Discovery is not limited to the merits of a case; “where issues arise as to jurisdiction or venue, discovery is available to ascertain the facts bearing on such issues.” Oppenheimer Fund, Inc. v. Sanders, 437 U.S. 340, 351 n. 13 (1978). It is within the discretion of the district court to allow a party to conduct limited discovery to establish that jurisdiction exists. Cent. States, Se. & Sw. Areas Pension Fund v. Reimer Express World Corp., 230 F.3d 934, 947 (7th Cir. 2000). The critical question is whether the requested discovery “is relevant and necessary to the resolution of the jurisdictional issue before the court.” Boustead v. Barancik, 151 F.R.D. 102, 104 (E.D. Wis. 1993).
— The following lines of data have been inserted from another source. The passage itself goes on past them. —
-- ==== Sys2Proof/Machine/State.lean ====
section
/-!
DEFINITION. The state of the machine as plain data (spec/10_state.md R10 to R26), the reasons a step can stop, and the state
after reset. The field names are the spec's.
-/

namespace Sys2Proof.Machine

/-- Memory as a list of (address, byte) pairs: addresses strictly rising, no entry equal to what an unlisted address reads
as (`Memory.wf`). An unlisted address reads as its reset contents (`Memory.unlisted`, R26). -/
abbrev Memory := List Host.Cell

/-- The display buffer, 2048 one-bit pixels at flat index `x + 64*y` (R20). -/
abbrev Display := Vector Bool 2048

/-- The synchronous exceptional conditions with their recorded values (spec/60_exceptions.md R150). The same type is what the
latch holds and what a step of a stopped machine reports (R157). Each is SAFE: the machine stops where the source document
gives no behaviour (decisions D1, D2, D5, D6, D7). -/
inductive Fault where
  /-- Code 1, raised by decode: the opcode matches no pattern. Latched only under the policy `fault` (R151). -/
  | invalidOpcode (op : Word)
  /-- Code 2, raised by fetch when `PC > 0xFFE`; records `PC` (R152). -/
  | fetchOutOfRange (pc : Word)
  /-- Code 3, raised by `DXYN`, `FX33`, `FX55`, `FX65`; records the highest address, an unbounded number (R153). -/
  | memoryOutOfRange (addr : Nat)
  /-- Code 4, raised by `2NNN` when `SP = 16`; records `PC` (R154). -/
  | stackOverflow (pc : Word)
  /-- Code 5, raised by `00EE` when `SP = 0`; records `PC` (R155). -/
  | stackUnderflow (pc : Word)
  /-- Code 6, raised by `EX9E`, `EXA1` when `V[X] > 15`; records `V[X]` (R156). -/
  | keyIndexOutOfRange (v : Byte)
  deriving DecidableEq, Repr

/-- Why a step or a host operation has no meaning. -/
inductive Refusal where
  /-- An instruction that has no meaning in this model; raised by no arm of `exec`. SAFE. -/
  | notModelled (mnemonic : String)
  /-- Raised by `step` and by every host operation but `reset_and_load` while `loaded` is false: the state has no defined
  value then (R24, R70, R174, D17). SAFE. -/
  | notLoaded
  deriving DecidableEq, Repr

/-- The whole state (R10 to R25). `draws` is the model's own field, not the spec's: the byte `rand` of a step is an argument and no
field (R9, notes/assumptions/4.md). -/
structure State where
  /-- The general registers V0 to VF (R10); VF is also the flag (R11). -/
  V : Vector Byte 16
  /-- The index register (R13). -/
  I : Word
  /-- The program counter: all through a step, the address of the instruction being executed (R14). -/
  PC : Word
  /-- The slots of the call stack (R16). -/
  S : Vector Word 16
  /-- The number of stack entries in use, 0 to 16 (R16, R18). -/
  SP : Fin 17
  /-- The key states, true where pressed (R19). -/
  K : Vector Bool 16
  /-- The display buffer (R20). -/
  FB : Display
  /-- The display has changed since the host last drained it (R21). -/
  dirty : Bool
  /-- The delay timer (R22). -/
  DT : Byte
  /-- The sound timer (R22). -/
  ST : Byte
  /-- The 4096 bytes of memory (R23). -/
  mem : Memory
  /-- A load has succeeded and none has failed since (R24). -/
  loaded : Bool
  /-- The fault latch (R24, R157). -/
  fault : Option Fault
  /-- The model's own: how many free bytes a run of `step` has drawn, so the number of the next one (log 4). -/
  draws : Nat
  deriving DecidableEq, Repr

/-- The state right after `reset_and_load` of an empty ROM (R26, R170): every element at R26's value. The count of
free bytes drawn is the model's own, DESIGN CHOICE (log 4). -/
def State.reset : State where
  V := Vector.replicate 16 0
  I := 0
  PC := 0x200
  S := Vector.replicate 16 0
  SP := 0
  K := Vector.replicate 16 false
  FB := Vector.replicate 2048 false
  dirty := true
  DT := 0
  ST := 0
  mem := []
  loaded := true
  fault := none
  draws := 0

end Sys2Proof.Machine
end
ANALYSIS The defendant LLP asserts in its motion to dismiss that the court does not have jurisdiction over this action because there is no diversity of citizenship between the parties. For purposes of determining jurisdiction, federal courts deem “a limited partnership to be a citizen of every state in which any of its partners, general or limited, is a citizen.” Qin v. Deslongchamps, 31 F.4th 576, 579 (7th Cir. 2022). “[T]he citizenship of unincorporated associations must be traced through however many layers of partners or members there may be.” Meyerson v. Harrah’s E. Chicago Casino, 299 F.3d 616, 617 (7th Cir. 2002). The complaint

alleges that Glass is a citizen of Minnesota while the defendant has no “LLP presence in the State of Minnesota,” but maintains a place of business in the Western District of Wisconsin. Dkt. 1, ¶¶ 1–2. On the face of the complaint, complete diversity of citizenship exists. But defendant argues that, contrary to the allegations in the complaint, one of its partners, Attorney Adam Schurle, is a Minnesota citizen who works for defendant out of his Minnesota home. Attorney Schurle attests that he joined defendant Foley “as a lateral Tax partner in January 2022,” and is assigned to the Milwaukee, Wisconsin office, but works

remotely full-time from Minnesota. Dkt. 15, ¶ 2. He further attests that he is an “Active Partner,” and that there are no other classifications of partners at Foley other than Retired Partners. Dkt. 27, ¶¶ 5–6.